[Opening DATA TO USE section]

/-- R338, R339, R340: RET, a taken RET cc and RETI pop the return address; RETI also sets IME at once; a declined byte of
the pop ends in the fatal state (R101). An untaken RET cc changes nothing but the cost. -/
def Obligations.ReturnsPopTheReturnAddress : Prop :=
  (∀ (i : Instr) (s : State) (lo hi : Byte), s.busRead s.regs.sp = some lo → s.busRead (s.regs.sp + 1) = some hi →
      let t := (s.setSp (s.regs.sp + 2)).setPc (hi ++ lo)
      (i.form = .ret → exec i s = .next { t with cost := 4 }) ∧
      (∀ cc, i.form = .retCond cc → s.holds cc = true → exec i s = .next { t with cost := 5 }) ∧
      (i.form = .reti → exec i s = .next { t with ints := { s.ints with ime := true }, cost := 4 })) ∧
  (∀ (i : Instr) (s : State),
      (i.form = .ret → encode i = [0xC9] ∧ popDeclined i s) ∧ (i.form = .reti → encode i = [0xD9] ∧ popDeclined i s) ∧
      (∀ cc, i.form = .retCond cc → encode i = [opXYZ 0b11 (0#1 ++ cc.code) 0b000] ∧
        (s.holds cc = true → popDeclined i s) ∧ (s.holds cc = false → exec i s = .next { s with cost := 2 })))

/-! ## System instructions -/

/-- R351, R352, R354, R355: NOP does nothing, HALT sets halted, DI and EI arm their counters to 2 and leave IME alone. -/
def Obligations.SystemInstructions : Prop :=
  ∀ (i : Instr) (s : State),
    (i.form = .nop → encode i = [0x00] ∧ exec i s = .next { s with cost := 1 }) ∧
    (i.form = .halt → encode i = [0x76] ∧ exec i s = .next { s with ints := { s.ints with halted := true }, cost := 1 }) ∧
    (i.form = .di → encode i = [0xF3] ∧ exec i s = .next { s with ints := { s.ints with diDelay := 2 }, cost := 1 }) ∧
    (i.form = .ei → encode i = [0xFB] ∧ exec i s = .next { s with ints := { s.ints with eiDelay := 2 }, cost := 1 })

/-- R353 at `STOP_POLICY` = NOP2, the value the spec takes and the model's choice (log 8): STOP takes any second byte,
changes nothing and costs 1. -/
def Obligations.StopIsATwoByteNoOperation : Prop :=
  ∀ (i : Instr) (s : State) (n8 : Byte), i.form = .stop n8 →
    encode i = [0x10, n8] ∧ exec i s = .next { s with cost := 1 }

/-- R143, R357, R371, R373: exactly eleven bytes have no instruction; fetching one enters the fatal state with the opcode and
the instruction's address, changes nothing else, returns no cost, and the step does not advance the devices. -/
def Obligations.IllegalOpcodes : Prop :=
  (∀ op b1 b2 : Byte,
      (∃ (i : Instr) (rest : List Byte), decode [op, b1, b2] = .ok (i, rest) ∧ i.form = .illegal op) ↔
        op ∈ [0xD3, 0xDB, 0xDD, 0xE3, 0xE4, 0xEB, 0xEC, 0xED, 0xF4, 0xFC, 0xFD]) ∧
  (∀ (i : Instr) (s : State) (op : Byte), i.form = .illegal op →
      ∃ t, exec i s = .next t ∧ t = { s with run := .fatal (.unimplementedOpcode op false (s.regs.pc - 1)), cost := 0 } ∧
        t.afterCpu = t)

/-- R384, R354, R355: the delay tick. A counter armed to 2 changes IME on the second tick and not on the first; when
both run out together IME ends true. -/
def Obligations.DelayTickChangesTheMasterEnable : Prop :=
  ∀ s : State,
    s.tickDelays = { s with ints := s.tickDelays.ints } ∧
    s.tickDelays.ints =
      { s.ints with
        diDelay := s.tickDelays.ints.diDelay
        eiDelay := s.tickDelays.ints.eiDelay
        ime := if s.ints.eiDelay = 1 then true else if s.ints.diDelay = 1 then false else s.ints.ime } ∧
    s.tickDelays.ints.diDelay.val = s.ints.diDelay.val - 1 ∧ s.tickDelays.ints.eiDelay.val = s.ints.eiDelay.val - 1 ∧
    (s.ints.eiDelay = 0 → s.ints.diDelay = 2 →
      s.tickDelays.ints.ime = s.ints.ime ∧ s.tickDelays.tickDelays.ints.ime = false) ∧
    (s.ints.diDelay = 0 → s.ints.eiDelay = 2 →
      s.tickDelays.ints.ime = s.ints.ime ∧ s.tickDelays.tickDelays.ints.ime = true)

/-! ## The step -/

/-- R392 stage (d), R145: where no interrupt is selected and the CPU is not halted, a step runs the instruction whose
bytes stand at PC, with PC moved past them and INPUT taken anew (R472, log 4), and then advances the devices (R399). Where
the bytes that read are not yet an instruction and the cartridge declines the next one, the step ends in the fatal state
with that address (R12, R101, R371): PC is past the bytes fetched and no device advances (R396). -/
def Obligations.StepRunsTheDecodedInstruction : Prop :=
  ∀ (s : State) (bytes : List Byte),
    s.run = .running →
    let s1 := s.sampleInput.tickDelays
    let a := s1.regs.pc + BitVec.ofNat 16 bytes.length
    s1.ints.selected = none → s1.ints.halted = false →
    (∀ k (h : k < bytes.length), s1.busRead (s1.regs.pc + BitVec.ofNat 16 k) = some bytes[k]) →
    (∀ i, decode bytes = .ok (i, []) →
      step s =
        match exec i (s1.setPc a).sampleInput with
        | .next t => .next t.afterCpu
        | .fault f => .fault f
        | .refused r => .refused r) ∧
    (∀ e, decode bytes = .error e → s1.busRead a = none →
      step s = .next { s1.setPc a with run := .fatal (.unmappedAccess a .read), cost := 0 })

[Closing DATA TO USE section]

§ **TASK OBJECTIVE**
Repeat exactly the lines above from the one with "IME alone. -/" up to and including the one with "(i.form = .nop". No other line belongs in the reply.

§ **RESPONSE AREA**
/-- R351, R352, R354, R355: NOP does nothing, HALT sets halted, DI and EI arm their counters to 2 and leave IME alone. -/
def Obligations.SystemInstructions : Prop :=
  ∀ (i : Instr) (s : State),
    (i.form = .nop → encode i = [0x00] ∧ exec i s = .next { s with cost := 1 }) ∧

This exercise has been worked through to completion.